2. Define a gene set of interest: these are the genes in the “receiver/target” cell population that are potentially affected by ligands expressed by interacting cells (e.g. genes differentially expressed upon cell-cell interaction)

Here, the gene set of interest are the genes differentially expressed in CD8 T cells after LCMV infection. The condition of interest is thus 'LCMV', whereas the reference/steady-state condition is 'SS'. The notion of conditions can be extracted from the metadata column 'aggregate'. The method to calculate the differential expression is here the standard Seurat Wilcoxon test, but this can be changed if necessary.

seurat_obj_receiver= subset(seuratObj, idents = receiver)
seurat_obj_receiver = SetIdent(seurat_obj_receiver, value = seurat_obj_receiver[["aggregate", drop=TRUE]])

condition_oi = "LCMV"
condition_reference = "SS" 

DE_table_receiver = FindMarkers(object = seurat_obj_receiver, ident.1 = condition_oi, ident.2 = condition_reference, min.pct = 0.10) %>% rownames_to_column("gene")

geneset_oi = DE_table_receiver %>% filter(p_val_adj <= 0.05 & abs(avg_log2FC) >= 0.25) %>% pull(gene)
geneset_oi = geneset_oi %>% .[. %in% rownames(ligand_target_matrix)]
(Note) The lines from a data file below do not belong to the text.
-- ==== Sys2Proof/Tests/Slice0.lean ====
section
/-!
SUPPORT. Tests, each on one step or one word: the checks of well-formedness, words written out from the encoding tables,
single instructions, and for each statement with hypotheses a state and operands that meet them (`witness_…`).
-/

namespace Sys2Proof.Tests

open Sys2Proof Sys2Proof.Machine

-- One thread: each theorem here is a long evaluation, and side by side they hold a stack each.
set_option Elab.async false

/-! ## States for the tests -/

/-- The guard that always holds. -/
def always : Guard := { neg := false, q := 0 }

/-- The guard that never holds. -/
def never : Guard := { neg := true, q := 0 }

/-- A register as a source. -/
def src (r : Reg) : Src := { reg := r, trap := false }

/-- A thread at the placed line, with every register full and 0. -/
def thr : Thread := { Thread.create (BitVec.ofNat 64 placedLine) with regs := Vector.replicate 64 0 }

/-- That thread with a number in a pair of registers. -/
def thr64 (r : Reg) (x : Nat) : Thread := thr.setRegs r 2 x 0

/-- That thread with a number in one register. -/
def thr32 (r : Reg) (x : Nat) : Thread := thr.setReg r (BitVec.ofNat 32 x)

/-- A line of five `nop` words whose slot 0 is a target. -/
def nopLine : List Byte :=
  let bs := List.replicate 60 (0 : Byte) ++ leBytes 4 (2 ^ 24 + 1)
  bs.take 60 ++ leBytes 4 (2 ^ 24 + 1 + lineParity bs * 2 ^ 16)

/-- A device in service whose core 0 is the one given. -/
def device (c : Core → Core) : State :=
  { State.reset with stage := 7, cores := State.reset.cores.modify 0 c
                     mem := (placedTables []).write placedLine nopLine }

/-- The thread as the one thread of a task in place 0 of core 0, issuing. -/
def user (t : Thread) : State :=
  { device (fun c => { c with tasks := [(0, { placedTask with threads := [t], scratch := 4096, accslots := 2 })] }) with
    issuer := { core := 0, who := .user 0 0 } }

/-- The thread as Caster thread 0 of core 0, issuing. -/
def caster (t : Thread) : State := device fun c => c.modCaster 0 fun k => { k with thr := t, cause := 1 }

/-- A state whose core 0 is changed. -/
def onCore (s : State) (f : Core → Core) : State := s.modCore 0 f

/-- The task of place 0 of core 0 changed. -/
def onTask (s : State) (f : Task → Task) : State := s.modTask 0 0 f

/-- That the issuing thread is the one given, and that its registers and work hold nothing back. -/
def ready (s : State) (t : Thread) : Bool :=
  s.thread? s.issuer == some t && s.canIssue s.issuer t && t.full == BitVec.allOnes 64 && t.poison == 0 && t.pend.isEmpty

theorem clean_of {s : State} {t : Thread} (h : ready s t = true) (srcs : List (Src × Nat)) (dsts : List (Reg × Nat))
    (qs : List PredReg) : Clean s t always srcs dsts qs := by
  simp only [ready, Bool.and_eq_true, beq_iff_eq, List.isEmpty_iff] at h
  obtain ⟨⟨⟨⟨hth, hc⟩, hf⟩, hp⟩, hw⟩ := h
  refine ⟨⟨hth, hc, ?_, ?_, ?_, ?_⟩, ?_⟩
  · simp [Thread.predBusy, hw]
  · simp [guardHolds, always, Thread.pred]
  · simp only [firstEmpty, List.find?_eq_none]
    intro x _
    have hx : (BitVec.allOnes 64).getLsbD x.1.toNat = true := by
      rw [BitVec.getLsbD_allOnes]; exact decide_eq_true x.1.isLt
    simpa only [Thread.isFull, hf, Bool.not_eq_true, Bool.not_eq_false'] using hx
  · simp [mustWait, Thread.regBusy, Thread.predBusy, hw]
  · simp [firstPoison, Thread.isPois, hp]

theorem issues_of {s : State} {t : Thread} (h : ready s t = true) (srcs : List (Src × Nat)) (dsts : List (Reg × Nat))
    (qs : List PredReg) : Issues s t always srcs dsts qs := (clean_of h srcs dsts qs).issues

/-- With FPCTL as at creation and registers of 0 no float instruction of `thr` traps. -/
theorem float_of {s : State} (h : ready s thr = true) (srcs : List (Src × Nat)) (dsts : List (Reg × Nat))
    (qs : List PredReg) (fl : Flags) : FloatClean s thr always srcs dsts qs .rne .rne fl := by
  refine ⟨clean_of h srcs dsts qs, ?_, rfl, ?_⟩
  · have hr : ∀ r : Reg, isMarker (thr.reg r) = false := by decide +kernel
    simp [markerTrap, hr]
  · have ht : teBits thr.fpctl = 0 := by decide
    simp [fpTrap, ht]

theorem ready_user : ready (user thr) thr = true := by decide +kernel

theorem ready_caster : ready (caster thr) thr = true := by decide +kernel

/-- What a function that may trap answers, and the state it leaves. -/
theorem ok_pair {ε σ α : Type} [DecidableEq α] {x : Except ε α × σ} {a : α} (h : x.1.toOption = some a) :
    x = (.ok a, x.2) := by
  obtain ⟨e | b, s⟩ := x
  · simp [Except.toOption] at h
  · simp [Except.toOption] at h; simp [h]

theorem pair_of {α β : Type} {x : α × β} {a : α} (h : x.1 = a) : x = (a, x.2) := by simp [← h]

/-! ## Witnesses: the element core -/

abbrev r0 : ThreadRef := { core := 0, who := .user 0 0 }

theorem witness_IntegerArithmetic :
    Clean (user thr) thr always (srcA .i32 (src 1) ++ srcB .i32 (.reg (src 2))) [(3, tyRegs .i32)] [] ∧
    Clean (user thr) thr always (srcA .n64 (src 2) ++ srcB .n64 (.imm 5) ++ srcA .n64 (src 62)) [(2, tyRegs .n64)] [] ∧
    Clean (user thr) thr always (srcA .i8 (src 63)) [(63, tyRegs .i8)] [] ∧ Ty.i8.isInt = true :=
  ⟨clean_of ready_user .., clean_of ready_user .., clean_of ready_user .., rfl⟩

theorem witness_BitInstructions :
    Ty.b32.isBits = true ∧ Ty.b32.is64 = false ∧ Clean (user thr) thr always [(src 1, 1), (src 2, 1)] [(3, 1)] [] ∧
    Clean (user thr) thr always [(src 1, 1)] [(1, 1)] [] ∧
    Clean (user thr) thr always (srcA .i64 (src 2) ++ srcB .i64 (.imm 1)) [(4, tyRegs .i64)] [] ∧
    Clean (user thr) thr always (srcA .i64 (src 2) ++ srcB32 (.reg (src 1))) [(4, tyRegs .i64)] [] ∧
    Clean (user thr) thr always (srcA .n64 (src 2)) [(4, 1)] [] ∧
    Clean (user thr) thr always (srcA .b32 (src 2) ++ srcB .b32 (.imm 1) ++ [(src 3, 1)]) [(4, tyRegs .b32)] [] ∧
    (2 ^ 32 - 1 < 2 ^ Ty.b32.width ∧ 31 < Ty.b32.width ∧ 2 ^ 32 - 1 ≠ 0) ∧ (0 : Nat) < 2 ^ 64 ∧
    (Ty.n32 ≠ .i32 ∧ Ty.n32 ≠ .i64 ∧ 0x0400 / 256 % 256 ≤ 31) :=
  ⟨rfl, rfl, clean_of ready_user .., clean_of ready_user .., clean_of ready_user .., clean_of ready_user ..,
    clean_of ready_user .., clean_of ready_user .., by decide, by decide, by decide⟩

theorem witness_ComparesMovesAndAddresses :
    Clean (user thr) thr always (srcA .i8 (src 1) ++ srcB .i8 (.imm 255)) [] [7] ∧
    Issues (user thr) thr always (srcA .i64 (src 2) ++ srcB .i64 (.reg (src 4))) [(6, tyRegs .i64)] [7] ∧
    Issues (user thr) thr always (srcA .f32 (src 1)) [(1, tyRegs .f32)] [] ∧ Issues (user thr) thr always [] [(62, tyRegs .i64)] [] ∧
    Clean (user thr) thr always [(src 2, 2), (src 1, 1)] [(62, 2)] [] ∧ Issues (user thr) thr always [] [] [] :=
  ⟨clean_of ready_user .., issues_of ready_user .., issues_of ready_user .., issues_of ready_user .., clean_of ready_user ..,
    issues_of ready_user ..⟩
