-- ==== Sys2Proof/Syntax.lean ====
section
/-! DEFINITION. The sixteen commands of the unit, one constructor per row of the opcode table (spec 30_encoding.md
R86, operand names of R81 to R83). -/

namespace Sys2Proof

/-- The index of a field register, F0 to F7; every index is legal and F0 is ordinary (R22, R84). -/
abbrev Reg := Fin 8

/-- A command with its decoded operands, in the order rd, rs1, rs2, rs3, rs4 of the assembly syntax (R91). -/
inductive Instr where
  /-- NOP (R101). -/
  | nop
  /-- LDI Fd, imm (R102). `imm9` is a number; its encodable range 0 to 511 (R85) is the check of WellFormed.lean. -/
  | ldi (rd : Reg) (imm9 : Nat)
  /-- MOV Fd, Fs (R103). -/
  | mov (rd rs1 : Reg)
  /-- FADD Fd, Fa, Fb (R111). -/
  | fadd (rd rs1 rs2 : Reg)
  /-- FSUB Fd, Fa, Fb (R112). -/
  | fsub (rd rs1 rs2 : Reg)
  /-- FMUL Fd, Fa, Fb (R113). -/
  | fmul (rd rs1 rs2 : Reg)
  /-- FINV Fd, Fn (R114). -/
  | finv (rd rs1 : Reg)
  /-- PEVAL Fd, Fa0, Fa1, Fx (R130). -/
  | peval (rd rs1 rs2 rs3 : Reg)
  /-- BTRUNC Fd, Fs (R133). -/
  | btrunc (rd rs1 : Reg)
  /-- LAGC Fd, Fxi, Fxj (R140). -/
  | lagc (rd rs1 rs2 : Reg)
  /-- LINT Fd, Fy1, Fb1, Fy2, Fb2 (R143). -/
  | lint (rd rs1 rs2 rs3 rs4 : Reg)
  /-- BCLMP Fd, Fs (R146). -/
  | bclmp (rd rs1 : Reg)
  /-- BAVGF Fd, Fp1, Fp2, Fp3, Fp4 (R160). -/
  | bavgf (rd rs1 rs2 rs3 rs4 : Reg)
  /-- BAVGP Fd, Fp1, Fp2, Fp3, Fp4 (R162). -/
  | bavgp (rd rs1 rs2 rs3 rs4 : Reg)
  /-- SADACC Fa, Fb (R170): no destination field register. -/
  | sadacc (rs1 rs2 : Reg)
  /-- ACCCLR (R172). -/
  | accclr
  deriving DecidableEq, Repr

end Sys2Proof
end

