-- ==== Sys2Proof/Machine/Ops.lean ====
section
/-! DEFINITION. The named operations over the registers: reading and writing each, recording an error (the unit's one
form of an exception), acknowledging it, and reset. -/

namespace Sys2Proof.Machine

/-- What a command, an access or a step answers. -/
abbrev Result := Host.Outcome State Fault Refusal

/-! ### Registers -/

/-- Read field register r, a value in GF (R10 `F[i]`, R22). -/
def State.F (s : State) (r : Reg) : GF := s.fregs[r]

/-- `F[r] <- v` (R10). -/
def State.setF (s : State) (r : Reg) (v : GF) : State := { s with fregs := s.fregs.set r v }

/-- `ACC <- w` (R24, R61, R172). -/
def State.setAcc (s : State) (w : Word) : State := { s with acc := w }

/-- `CLAMPCNT <- w` by a host write; WARN_CLAMP is not changed (R62). -/
def State.setClampCnt (s : State) (w : Word) : State := { s with clampCnt := w }

/-- `LASTCMD <- w` (R32, R55). -/
def State.setLastCmd (s : State) (w : Word) : State := { s with lastCmd := w }

/-- STATUS.WARN_CLAMP <- 0 (R27, R56). -/
def State.clearWarnClamp (s : State) : State := { s with warnClamp := false }

/-- STATUS.ACC_OVF <- 0 (R28, R56). -/
def State.clearAccOvf (s : State) : State := { s with accOvf := false }

/-! ### Taking an exception, and the return from it

The unit has no traps (R210, R218): what a fatal condition saves is ERRCODE and ERRINFO, execution goes on with the
host's next access, and the host's acknowledgement is the only thing like a return (R219). -/

/-- Recording an error (R214): ERR is set, and while it was 0 the code and the command word are kept. "The first error
since the last clear is kept; later ones set nothing new." -/
def State.recordError (code : ErrCode) (cmd : Word) (s : State) : State :=
  { s with
    err := true
    errCode := if s.err then s.errCode else code
    errInfo := if s.err then s.errInfo else cmd }

/-- `raise Err(code)` ends the command cmd (R10, R213): nothing of its own is written, the error is recorded, and the
unit goes on (R215). -/
def State.raiseErr (code : ErrCode) (cmd : Word) (s : State) : Result :=
  .next (s.recordError code cmd)

/-- The acknowledgement: ERR, ERRCODE and ERRINFO become 0 in one access (R26, R56, R219). "nothing else is restored". -/
def State.clearError (s : State) : State := { s with err := false, errCode := .none, errInfo := 0#32 }

/-! ### Reset -/

/-- What a reset of either source does (R240, R241): every piece of the unit's state becomes 0. The outside world's side
of the bus is not the unit's state (R40). -/
def State.resetUnit (s : State) : State :=
  { s with
    fregs := Vector.replicate 8 0
    acc := 0#32
    err := false
    warnClamp := false
    accOvf := false
    errCode := .none
    errInfo := 0#32
    clampCnt := 0#32
    lastCmd := 0#32 }

/-! ### The outside world's side -/

/-- The level of the reset input (log 4). -/
def State.setResetLine (s : State) (b : Bool) : State := { s with resetLine := b }

/-- The events still pending (log 1). -/
def State.setPending (s : State) (p : List BusEvent) : State := { s with pending := p }

/-- A word returned by a read joins the host's observation (R199, log 7). -/
def State.logRead (s : State) (w : Word) : State := { s with reads := s.reads ++ [w] }

end Sys2Proof.Machine
end

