-- ==== Sys2Proof/Certificates/Slice0/Obligations.lean ====
section
/-! DEFINITION. The statements for the provers. Each docstring names the rule of the spec it formalises. -/

open Sys2Proof Sys2Proof.Machine Sys2Proof.Safety

/-! ### Decoding and encoding -/

/-- Words written out in the spec (30_encoding.md R91, the examples of R102, R114, R130, R133, R140, R143, R162, R170,
R172) decode to the instructions they stand for. A sanity statement. -/
def Obligations.WordsOfTheSpecDecode : Prop :=
  decode 0x11940000#32 = .command (.fadd 3 1 2) ∧ decode 0x0780_0100#32 = .command (.ldi 7 256) ∧
  decode 0x1D90_0000#32 = .command (.finv 3 1) ∧ decode 0x2202_8000#32 = .command (.peval 4 0 1 2) ∧
  decode 0x3728_E800#32 = .command (.lint 6 2 4 3 5) ∧ decode 0x4602_9800#32 = .command (.bavgp 4 0 1 2 3) ∧
  decode 0x5014_0000#32 = .command (.sadacc 1 2) ∧ decode 0x0C00_0000#32 = .illegal .unassignedOpcode ∧
  decode 0x5094_0000#32 = .illegal .nonzeroUnusedBit

/-- R86: "A word w selects a command exactly when `(w & mask) = match`", for each of the sixteen rows; the selected word's
opcode is the row's, it decodes to the row's command with the fields the row uses, and every decoded command is of a
row. -/
def Obligations.WordSelectsCommandExactlyWhenMaskedBitsMatch : Prop :=
  (∀ row ∈ specTable, ∀ w : Word,
    (w &&& row.mask = row.matchWord ↔ ∃ i, decode w = .command i ∧ i.command = row.command) ∧
    (w &&& row.mask = row.matchWord →
      w.extractLsb' 26 6 = row.opcode ∧ decode w = .command (withFieldsUsed w row.command))) ∧
  ∀ (w : Word) (i : Instr), decode w = .command i → ∃ row ∈ specTable, row.command = i.command

/-- R87 and R88: a word with an opcode of no row, or with the opcode of a row and a 1 in another bit its mask covers,
raises ILLEGAL and has no other effect. -/
def Obligations.IllegalWordsRecordIllegalAndNothingElse : Prop :=
  (∀ w : Word, (∀ row ∈ specTable, w.extractLsb' 26 6 ≠ row.opcode) → RaisesIllegal w) ∧
  ∀ row ∈ specTable, ∀ w : Word, w.extractLsb' 26 6 = row.opcode → w &&& row.mask ≠ row.matchWord → RaisesIllegal w

/-- R89: "every 32-bit word is either exactly one command of rule R86 or illegal", and NOP is the word 0 alone. -/
def Obligations.EveryWordIsOneCommandOrIllegal : Prop :=
  (∀ w : Word, (∃ row ∈ specTable, w &&& row.mask = row.matchWord ∧
      ∀ row' ∈ specTable, w &&& row'.mask = row'.matchWord → row' = row) ∨
    ((∀ row ∈ specTable, w &&& row.mask ≠ row.matchWord) ∧ RaisesIllegal w)) ∧
  ∀ w : Word, decode w = .command .nop ↔ w = 0#32

/-- R93: the word of every instruction is the one of the formula; "Encode then decode, and decode then encode of a legal
word, are the identity". -/
def Obligations.EncodeAndDecodeAreInverse : Prop :=
  (∀ i : Instr, i.wellFormed = true → encode i = specWord i) ∧
  (∀ i : Instr, i.wellFormed = true → decode (encode i) = .command i) ∧
  ∀ (w : Word) (i : Instr), decode w = .command i → encode i = w

/-- Every instruction the decoder gives is well formed: an immediate of nine bits is at most 511 (R85). -/
def Obligations.DecodedInstructionsAreWellFormed : Prop :=
  ∀ (w : Word) (i : Instr), decode w = .command i → i.wellFormed = true

/-- R92: each pseudo-instruction's expansion, and that the expansion does what the pseudo-instruction means. -/
def Obligations.PseudoInstructionsDoWhatTheyMean : Prop :=
  ∀ (s : State) (d a : Reg),
    (Pseudo.clr d).expand = .ldi d 0 ∧ (Pseudo.fdbl d a).expand = .fadd d a a ∧
    (Pseudo.fsqr d a).expand = .fmul d a a ∧ (Pseudo.ldinv4 d).expand = .ldi d 193 ∧
    (∃ t, exec (Pseudo.clr d).expand s = .next t ∧ OnlyWritesField d 0 s t) ∧
    (∃ t, exec (Pseudo.fdbl d a).expand s = .next t ∧ OnlyWritesField d (2 * (s.F a).val % 257) s t) ∧
    (∃ t, exec (Pseudo.fsqr d a).expand s = .next t ∧ OnlyWritesField d ((s.F a).val ^ 2 % 257) s t) ∧
    (∃ t, exec (Pseudo.ldinv4 d).expand s = .next t ∧ OnlyWritesField d 193 s t)

/-- "An assembler rejects an LDI immediate above 256" (R91). On operand texts that read as a register and a number, LDI
assembles to exactly that register and number when the number is at most 256 and to nothing above; `F0` to `F7` read as
the eight registers; so written decimal and hexadecimal lines are taken and rejected; and whatever the line, an assembled
command is assemblable. The blanks and letter case of a line are the model's choice (log 15). -/
def Obligations.AssemblerRejectsImmediatesAbove256 : Prop :=
  (∀ (d v : List Char) (rd : Reg) (n : Nat), parseReg d = some rd → parseImmediate v = some n →
    assembleOperands .ldi [d, v] = if n ≤ 256 then some (.ldi rd n) else none) ∧
  (∀ r : Reg, parseReg ['F', Nat.digitChar r.val] = some r) ∧
  assembleLine "LDI F2, 256".toList = .command (.ldi 2 256) ∧
  assembleLine "LDI F2, 0x100".toList = .command (.ldi 2 256) ∧
  assembleLine "LDI F2, 257".toList = .rejected ∧ assembleLine "LDI F2, 0x101".toList = .rejected ∧
  ∀ (line : List Char) (i : Instr), assembleLine line = .command i → i.assemblable = true

/-! ### The step and the window -/

/-- A step runs the decoded instruction. R55 and R90: a write of CMD sets LASTCMD to the word and executes it; the step is
exec of the decoded instruction in the state with the event taken and LASTCMD written, and an illegal word is recorded as
ILLEGAL. That the host's accesses wait in `pending` is the model's (log 1). -/
def Obligations.StepRunsTheWordWrittenToCmd : Prop :=
  ∀ (s : State) (w : Word) (rest : List BusEvent), s.resetLine = false →
    (∀ i, decode w = .command i →
      step { s with pending := hostCommand w :: rest } = exec i { s with pending := rest, lastCmd := w }) ∧
    (∀ why, decode w = .illegal why →
      ∃ t, step { s with pending := hostCommand w :: rest } = .next t ∧
        OnlyRecordsError .illegal w { s with pending := rest, lastCmd := w } t)

/-- R65: the accesses take effect one at a time in the order the host issues them: as many steps as there are pending
events take exactly those events, in order, whatever is pending behind them. The queue is the model's (log 1). -/
def Obligations.StepsTakePendingEventsInIssueOrder : Prop :=
  ∀ (s : State) (es rest : List BusEvent),
    Host.Core.run Sys2Proof.core es.length { s with pending := es ++ rest } = takeEvents es { s with pending := rest }

/-- R60, R63, R64, and the read column of R51: a host read of any offset of the window returns the register there and
changes no register (R59). The queue and the record of the words read are the model's (logs 1 and 7). -/
def Obligations.BusReadReturnsTheRegisterAndChangesNothing : Prop :=
  ∀ (s : State) (off : Nat) (rest : List BusEvent), s.resetLine = false → off % 4 = 0 → off < 0x100 →
    ∃ w : Word, w.toNat = windowNumber s off ∧
      step { s with pending := hostReadAt off :: rest } = .next { s with pending := rest, reads := s.reads ++ [w] }

/-- R54 and R58: a write to ID, ERRINFO, a field register or a reserved offset is ignored; a read of a reserved offset
returns 0. -/
def Obligations.ReservedAndReadOnlyOffsetsIgnoreWrites : Prop :=
  ∀ (s : State) (off : Nat) (w : Word) (rest : List BusEvent), s.resetLine = false → off % 4 = 0 → off < 0x100 →
    ((off = 0x00 ∨ off = 0x14 ∨ off = 0x1C ∨ 0x20 ≤ off) →
      step { s with pending := hostWriteAt off w :: rest } = .next { s with pending := rest }) ∧
    ((off = 0x1C ∨ 0x40 ≤ off) →
      step { s with pending := hostReadAt off :: rest } = .next { s with pending := rest, reads := s.reads ++ [0#32] })

/-- R56: a write of STATUS clears exactly the written ones of bits 2:0, ERRCODE and ERRINFO with ERR, and nothing else. -/
def Obligations.StatusWriteClearsTheWrittenOnes : Prop :=
  ∀ (s : State) (w : Word) (rest : List BusEvent), s.resetLine = false →
    step { s with pending := hostWriteAt 0x08 w :: rest } = .next
      { s with
        pending := rest
        err := s.err && !w.getLsbD 0
        errCode := if w.getLsbD 0 then .none else s.errCode
        errInfo := if w.getLsbD 0 then 0#32 else s.errInfo
        warnClamp := s.warnClamp && !w.getLsbD 1
        accOvf := s.accOvf && !w.getLsbD 2 }

/-- R61 and R62: ACC and CLAMPCNT take the written word and no flag changes; a read (R60) returns it. -/
def Obligations.AccAndClampCntTakeTheWrittenWord : Prop :=
  ∀ (s : State) (w : Word) (rest : List BusEvent), s.resetLine = false →
    step { s with pending := hostWriteAt 0x10 w :: rest } = .next { s with pending := rest, acc := w } ∧
    step { s with pending := hostWriteAt 0x18 w :: rest } = .next { s with pending := rest, clampCnt := w } ∧
    busRead 0x10 { s with acc := w } = w ∧ busRead 0x18 { s with clampCnt := w } = w

/-- R52: an access of another width, or at an offset that is no multiple of 4, is refused: no step. -/
def Obligations.NarrowOrMisalignedAccessIsRefused : Prop :=
  ∀ (s : State) (a : Access) (rest : List BusEvent), s.pending = .access a :: rest → a.width ≠ .word ∨ a.off % 4 ≠ 0 →
    ∃ r, step s = .refused r

/-- An access while the reset input is asserted (R243), or by a second host (R227), is refused; a host's aligned word
access outside the window stops with a fault (log 5). -/
def Obligations.AccessDuringResetOrBySecondHostIsRefused : Prop :=
  ∀ (s : State) (a : Access) (rest : List BusEvent), s.pending = .access a :: rest →
    (s.resetLine = true ∨ a.master = .other → ∃ r, step s = .refused r) ∧
    (s.resetLine = false → a.master = .host → a.width = .word → a.off % 4 = 0 → 0x100 ≤ a.off →
      step s = .fault .outsideWindow)

/-- R241 with R240 and R57: either source of reset sets every register to 0, CTRL with bit 0 = 0 does nothing, and ID still
reads its constant. The model's choices in it: the pending events and the record of reads outlive a reset (logs 1 and 7);
the reset input is a level, and its assertion, not its release, resets the unit (log 4). The level is asserted after its
assertion, unchanged by a reset through CTRL, and released by its release, which changes nothing else. -/
def Obligations.EitherResetZeroesEveryRegister : Prop :=
  (∀ (s : State) (e : BusEvent) (rest : List BusEvent), s.pending = e :: rest → ResetEvent e →
    (e ≠ .assertReset → s.resetLine = false) →
    ∃ t, step s = .next t ∧ AllRegistersZero t ∧ t.pending = rest ∧ t.reads = s.reads ∧
      (busRead 0x00 t).toNat = 0x01010001 ∧ (e = .assertReset → t.resetLine = true) ∧
      (e ≠ .assertReset → t.resetLine = s.resetLine)) ∧
  (∀ (s : State) (rest : List BusEvent),
    step { s with pending := .releaseReset :: rest } = .next { s with pending := rest, resetLine := false }) ∧
  ∀ (s : State) (w : Word) (rest : List BusEvent), s.resetLine = false → w.getLsbD 0 = false →
    step { s with pending := hostWriteAt 0x04 w :: rest } = .next { s with pending := rest }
3. Define a set of potential ligands: these are ligands that are expressed by the “sender/niche” cell population and bind a (putative) receptor expressed by the “receiver/target” population

Because we combined the expressed genes of each sender cell type, in this example, we will perform one NicheNet analysis by pooling all ligands from all cell types together. Later on during the interpretation of the output, we will check which sender cell type expresses which ligand.

ligands = lr_network %>% pull(from) %>% unique()
receptors = lr_network %>% pull(to) %>% unique()

expressed_ligands = intersect(ligands,expressed_genes_sender)
expressed_receptors = intersect(receptors,expressed_genes_receiver)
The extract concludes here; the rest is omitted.